Advantages of Genetic Testing

Answer 57

• Improve lives with respect to health and standards of living
• Clarify a diagnosis and direct a physician towards appropriate treatments.
• Allow families to avoid having children with devastating diseases.
• Identify people at high risk for conditions that maybe preventable

Question 58

Disadvantages of Genetic testing

Answer 58

• Possibility of lab errors –>sample misidentification, contamination
• Uncertainties surrounding test interpretation
• Lack of available medical options
• Potential for provoking anxiety
• Risks for discrimination e.g. insurance policies
• Social stigmatisation.

Question 59

Policy Challenges Involved with Genetic testing

The HSNO Act 1996

Answer 59

Purpose: To protect the environment and the health and safety of people and communities by preventing or managing the adverse effects of hazardous substances and new organisms.

Question 60

Syndromic

Answer 60

Hearing loss appears with another phenotype

e.g. have a syndrome associated with hearing loss

Question 61

Nonsyndromic

Answer 61

Hearing loss is the only phenotype the individual has.

Question 62

Genetic Linkage

Answer 62

• Describes how 2 genes that are closely associated on the same chromosome are frequently inherited together
• Closer 2 genes are on the chromosome, greater their chances are being inherited together or linked
• Strength of linkage between 2 genes depends upon the distance between the genes on the chromosome

Question 63

Genetic Markers

Answer 63

-Identifiable segments of DNA sequence with a known physical location on a chromosome.

Properties

• easy identifiable
• associated with a specific locus
• highly polymorphic

Purpose: to track the inheritance of a nearby gene that has not yet been identified, but whose approximate location is known.

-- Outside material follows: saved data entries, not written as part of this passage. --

/-! ### Reliability (chapter 16) -/

/-- An error record (R552), before it is laid out. -/
structure ErrRec where
  unit : BitVec 64
  cls : Nat
  sev : Nat
  intent : Bool
  opKind : Nat
  opcode : Nat
  ctx : Option Nat
  addr : Nat
  coord : Nat
  syndrome : Nat
  deriving DecidableEq, Repr

/-- A record that has its index. -/
structure LogEnt where
  index : Nat
  time : Word
  body : ErrRec
  temp : Nat
  volt : Nat
  deriving DecidableEq, Repr

/-- A unit command in progress (R557, R558). -/
structure UnitCmd where
  path : BitVec 64
  op : Nat
  seq : Nat
  deriving DecidableEq, Repr

/-- A proof run held (R542). -/
structure ProofRun where
  id : Nat
  seed : Word
  whenAt : Word
  a : Nat
  b : Option Nat
  due : Bool
  started : Bool
  deriving DecidableEq, Repr

/-- The reliability block. -/
structure Ras where
  logIndex : Nat
  overflow : Bool
  /-- Records waiting in the hub buffer, at most 256 (R554). -/
  waiting : List LogEnt
  /-- Units whose state differs from what their die's presence gives, by unit path without node: state and line. -/
  units : Tbl (Nat × Nat)
  lastSeq : Nat
  cmd : Option UnitCmd
  /-- A quarantine started over the hatch or in a verdict, waiting for its boundary. -/
  waits : List UnitCmd
  lastPass : Tbl Word
  overdue : List Nat
  runs : List ProofRun
  nextRun : Nat
  unitQuery : Word
  proofQuery : Nat
  /-- Half of the telemetry buffer the next snapshot goes to (R559). -/
  telemHalf : Bool
  /-- Copy of the last snapshot's error index for the hatch. -/
  readIndex : Nat
  deriving DecidableEq, Repr

/-! ### Power (chapter 15) -/

/-- The operating point of a die (R512 to R518): accelerator dies under 0 to 3, processor dies under 4 and 5. -/
structure DiePwr where
  /-- The point, or clock step, it runs at. -/
  point : Nat
  pref : Nat
  /-- HOLD of PWR_ADn_STAT. -/
  hold : Nat
  /-- Preference and HOLD of the next line, once it has been decided. -/
  nextPref : Nat
  nextHold : Nat
  /-- Thermal limit and limiter limit (R510, R530). -/
  tlimit : Nat
  llimit : Nat
  /-- A sensor has read 105 °C or more, or 100 °C or more, during the line. -/
  hot : Bool
  warm : Bool
  /-- Whole lines in a row that stayed below 100 °C, and in which its limiters did not act, since the limit last rose. -/
  cool : Nat
  quiet : Nat
  /-- A limiter that names it has acted in the line. -/
  acted : Bool
  /-- The higher point it takes when its voltage has settled (R514). -/
  settling : Option Nat
  deriving DecidableEq, Repr

/-- Power and thermal control. -/
structure Power where
  /-- Input power is present; the rails are on. -/
  input : Bool
  /-- The thermal trip holds every rail but the hub's off (R52). -/
  tripped : Bool
  dies : Tbl DiePwr
  /-- Temperatures by die code, °C. -/
  temps : Tbl Nat
  /-- Energy credit C in nJ (R526). -/
  credit : Int
  /-- Limiters that act, with their ratio k: rails 0 to 16, and 17 the input (R508, R524). -/
  limiter : Tbl Nat
  /-- Effective ceilings of the current and of the next line in 1/16 A, and whether they are the burst ceiling (R520). -/
  ceilNow : Nat
  ceilNext : Nat
  burstNow : Bool
  burstNext : Bool
  /-- The ceiling the grant frame of this line selects: none received, floor or burst (R520). -/
  grant : Option Bool
  /-- The next line's points have been decided, and the credit was out (R514, R527). -/
  decided : Bool
  creditOut : Bool
  /-- The decision held a die below its preference for the floor ceiling alone (R522). -/
  wanted : Bool
  /-- The cap of the last valid rack frame in watts, and its line (R525). -/
  rackCap : Option (Nat × Nat)
  /-- What the meters gave for the last closed line (R519, R529). -/
  meas : Option LineMeas
  /-- Operations aborted since the last line closed: their share of its energy is residual (R533). -/
  aborted : List Nat
  /-- Gated domains, by unit path without node, and those being gated. -/
  gated : List Nat
  gating : List Nat
  deriving DecidableEq, Repr

/-! ### Links (chapter 17) -/

/-- A UCIe module of a die link (R561, R572). -/
structure AdlMod where
  up : Bool
  /-- It runs at x32. -/
  half : Bool
  retraining : Bool
  /-- Replays of the flit that is being replayed, and retrains within the plate. -/
  streak : Nat
  tries : Nat
  deriving DecidableEq, Repr

/-- A Rufen flit that has been sent and not acknowledged (R579). -/
structure Flit where
  seq : Nat
  bytes : List Byte
  replays : Nat
  deriving DecidableEq, Repr

/-- A Rufen port (R575, R578, R579). -/
structure Port where
  up : Bool
  /-- It stays down until the next fabric reset. -/
  dead : Bool
  /-- Lines it has been down, up to 4 (R583). -/
  down : Nat
  /-- Number of the next flit sent, and of the last flit received in order. -/
  txSeq : Nat
  rxSeq : Nat
  /-- The next flit carries NAK. -/
  nak : Bool
  /-- Credit: slots returned by the peer less slots used; and slots received that are to be returned to it. -/
  credit : Int
  owed : Nat
  /-- Flits kept for replay, oldest first, at most 512. -/
  replay : List Flit
  /-- Failed retrains within the plate. -/
  fails : Nat
  deriving DecidableEq, Repr
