-- ==== Sys2Proof/Machine/Ops.lean ====
section
/-! DEFINITION. Machine/Ops.lean: the named operations over memory, registers, time, units and records that every
family shares. -/

namespace Sys2Proof.Machine

/-- The outcome of a command. -/
abbrev Out := Host.Outcome State Fault Refusal

/-- What a command comes to in a module with power: a next state, or an event that cannot happen now. -/
inductive Act where
  | next (s : State)
  | stay

/-- The outcome of what came of a command given in `s`. An event that cannot happen now leaves everything as it is: what it
waits for may come about, and the command can be given again (assumption log 10). -/
def Act.out (s : State) : Act → Out
  | .next t => .next t
  | .stay => .next s

/-- The event cannot happen in this state. -/
def notNow : Act := .stay

/-- What follows when something came of a command. -/
def Act.andThen (a : Act) (f : State → State) : Act :=
  match a with
  | .next s => .next (f s)
  | .stay => .stay

/-- Answer `k` when the module has power and its rails are on; a unit whose rails the trip holds off does nothing (R52). -/
def whenPowered (s : State) (k : Act) : Out :=
  if !s.power.input then .fault .noPower
  else if s.power.tripped then .next s
  else k.out s

/-- Answer `k` when the hub has power: the thermal trip leaves VDD_HUB on (R52). -/
def whenHub (s : State) (k : Act) : Out := if !s.power.input then .fault .noPower else k.out s

/-- Answer `k` when the event can happen. -/
def whenIt (b : Bool) (k : Act) : Act := if b then k else notNow

/-- Answer `k x` when the thing named is there. -/
def withSome {α : Type} (o : Option α) (k : α → Act) : Act :=
  match o with
  | some x => k x
  | none => notNow

/-! ### Time: R20, R21 -/

/-- Ruled time (R20). -/
def State.now (s : State) : Word :=
  BitVec.ofNat 64 (s.ruling.line * 2 ^ 16 + s.ruling.stroke * 2 ^ 12 + s.ruling.tick)

/-- The stroke that is running, counted over all lines. -/
def State.strokeNow (s : State) : Nat := s.ruling.line * 16 + s.ruling.stroke

/-- The line `t` lies in the future of line `cur` (R21). -/
def lineAhead (t cur : Nat) : Bool := (t + 2 ^ 48 - cur % 2 ^ 48) % 2 ^ 48 < 2 ^ 47

/-- The stroke `d` has been reached: it is the present one, or does not lie in the future under the modular rule of R21. -/
def State.reached (s : State) (d : Nat) : Bool :=
  let ahead := (d + 2 ^ 52 - s.strokeNow % 2 ^ 52) % 2 ^ 52
  ahead == 0 || 2 ^ 51 ≤ ahead

/-- Line `n` has begun or was skipped, and of the lines in `l` of which that holds none lies before it: events whose line
was skipped fall due in the order of their lines (R44). -/
def State.dueFirst (s : State) (l : List Nat) (n : Nat) : Bool :=
  s.reached (n * 16) && l.all (fun m => !s.reached (m * 16) || m == n || !lineAhead n m)

/-- The stroke a ruled time names; the tick is ignored (R186). -/
def strokeOf (w : Word) : Nat := w.toNat / 2 ^ 12

/-- The line a ruled time names. -/
def lineOf (w : Word) : Nat := w.toNat / 2 ^ 16
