/-- Instruction `seq` faults in execution (R198): it starts no further access, queued younger instructions are discarded, begun
ones go on, and what these write is undefined. -/
def State.overtake (s : State) (c seq : Nat) : State :=
  let k := s.core c
  let s := s.modCore c (fun k => { k with jobs := k.jobs.map (fun x =>
    if x.seq == seq then { x with todo := [], begun := true, planned := true, kind := x.kind.halt } else x) })
  let younger := k.jobs.filter (fun x => x.begun && seq < x.seq)
  let s := younger.foldl (fun s x => s.taint c x) ((s.spoilDone c seq).spoilSent c seq)
  s.modCore c (fun k => { k with jobs := k.jobs.filter (fun x => x.begun || x.seq < seq) })

/-- An exception detected during execution of the instruction with number `seq` at `pc` (R198): issue stops and the core drains.
An exception already detected stays the one reported (assumption log 128). -/
def State.faultAt (s : State) (c seq pc code va : Nat) : State :=
  let s := s.overtake c seq
  if (s.core c).exc.isSome then s
  else
    let s := s.modCore c (fun k => { k with
      exc := some { code := code, pc := pc, va := va, trap := 0 }
      block := .draining, waiting := false, walk := none })
    if code = excUncorrectable || code = excTwin then s.suspectCore c 0 false else s

/-- An exception detected during execution of job `j`. -/
def State.execFault (s : State) (c : Nat) (j : Job) (code va : Nat) : State := s.faultAt c j.seq j.pc code va

/-- Record of an uncorrectable scratchpad word met by core `c` (R199, class SRAM_UE). -/
def State.scratchRecord (s : State) (c off : Nat) (w : Cause) : State :=
  let bank := bitsOf off 11 7 ^^^ bitsOf off 16 12
  s.logBy w { errRec (s.corePath c 0x6 (bank * 2 ^ 27 + bitsOf off 21 12 * 2 ^ 17)) 0x01 2 with syndrome := off }

/-- The operation code of ATOM (R190). -/
def atomCode : AtomOp → Nat
  | .add => 0 | .min => 1 | .max => 2 | .swap => 3 | .cas => 4

/-- The class and the OP field of a queued instruction (R162, R552); a built-in program stores what it reads, as a TST
(assumption log 138). -/
def JobKind.code : JobKind → Nat × Nat
  | .tmma _ _ _ _ => (2, 0)
  | .tmmap _ _ _ _ => (3, 0)
  | .readout _ _ | .tst _ _ _ _ | .builtin _ => (6, 0)
  | .vop op _ _ _ _ _ _ _ => (4, op)
  | .tld _ _ _ _ => (5, 0)
  | .gath _ _ _ _ _ => (7, 0)
  | .atom op _ _ _ _ => (8, atomCode op)
  | .sig add _ _ _ => (0xA, b2n add)

/-- The cause that a queued instruction of core `c` is. -/
def State.jobCause (s : State) (c : Nat) (j : JobKind) : Cause := .tile j.code.1 j.code.2 (s.core c).launch

/-! ### Hazards and queues: R120 to R122, R75 -/

/-- A scalar register waits for its final value. -/
def Core.pendS (k : Core) (r : Nat) : Bool := r != 0 && k.jobs.any (fun j => j.rd == some r)

/-- A predicate waits for its final value. -/
def Core.pendP (k : Core) (p : Nat) : Bool := p != 0 && k.jobs.any (fun j => j.lp == some p)

/-- Hazards through descriptor numbers (R122). -/
def Core.hazard (k : Core) (reads writes : List Nat) : Bool :=
  k.jobs.any (fun j => reads.any j.writes.contains || writes.any (fun n => j.reads.contains n || j.writes.contains n))

/-- Depth of a unit's queue (R121). -/
def queueDepth (u : Nat) : Nat := if u < 4 then 4 else if u = 4 then 8 else 32

/-- The unit's queue has a free entry. -/
def Core.room (k : Core) (u : Nat) : Bool := (k.jobs.filter (fun j => j.unit == u && !j.begun)).length < queueDepth u

/-- A readout waits for TMMAs into its tile; a TMMA waits for readouts of its tile (R75). -/
def Core.accHold (k : Core) (e a : Nat) (isTmma : Bool) : Bool :=
  k.jobs.any (fun j => match j.kind.accTile with
    | some (e', a', b) => e' == e && a' == a && b != isTmma
    | none => false)

/-- An instruction completes: it leaves its unit, its predicate LP becomes final, and an acquire lets issue go on
(R188, R212). -/
def State.finishJob (s : State) (c : Nat) (j : Job) (late : Bool) : State :=
  let s := j.kind.dest.foldl (fun (s : State) d => (upFrom 0 d.2.2.1).foldl (fun (s : State) r =>
    s.noteWrote c j.seq (windowBase c + d.1 + r * d.2.1) d.2.2.2) s) s
  s.modCore c (fun k =>
    let k := match j.lp with
      | some p => k.setP p late
      | none => k
    { k with jobs := k.jobs.filter (fun x => x.seq != j.seq), still := 0
             wrote := k.wrote.filter (fun w => k.jobs.any (fun x => x.seq != j.seq && x.seq < w.seq))
             block := if k.block = .acquire j.seq then .none else k.block })

/-- Engines and the vector unit begin the head of their queues: an engine runs one TMMA and one readout at a time, the
vector unit one VOP (assumption log 15). -/
def Core.begins (k : Core) (j : Job) : Bool :=
  let same (x : Job) : Bool := x.unit == j.unit && x.seq < j.seq
  let readout := match j.kind with
    | .readout _ _ => true
    | _ => false
  let isReadout (x : Job) : Bool := match x.kind with
    | .readout _ _ => true
    | _ => false
  !j.begun && j.unit ≤ 4 && k.jobs.all (fun x => !same x || (x.begun && isReadout x != readout))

Used in genetic analysis.

Question 64

Haplotypes

Answer 64

• Unique combinations of linked alleles over extended regions of the genome
• A group of specific alleles at neighbouring genes/markers that tend to be inherited together.

Question 65

Replication Slippage

Answer 65

Causes by mismatches between DNA strands while being replicated during meiosis.

Question 66

Linkage Disequilibrium (LD)

Answer 66

• Association between 2 alleles near each other on a chromosome, such that they are inherited together more frequently than expected by chance.
• The degree to which an allele of one SNP is observed with an allele of another SNP within a popn

Loci that are physically close together exhibit stronger LD than loci that are further apart on a chromosome.

Question 67

Linkage equilibrium

Answer 67

• The haplotypes are present at equal frequencies

- Knowledge of sequence at site 1 provides no information about sequence at site 2.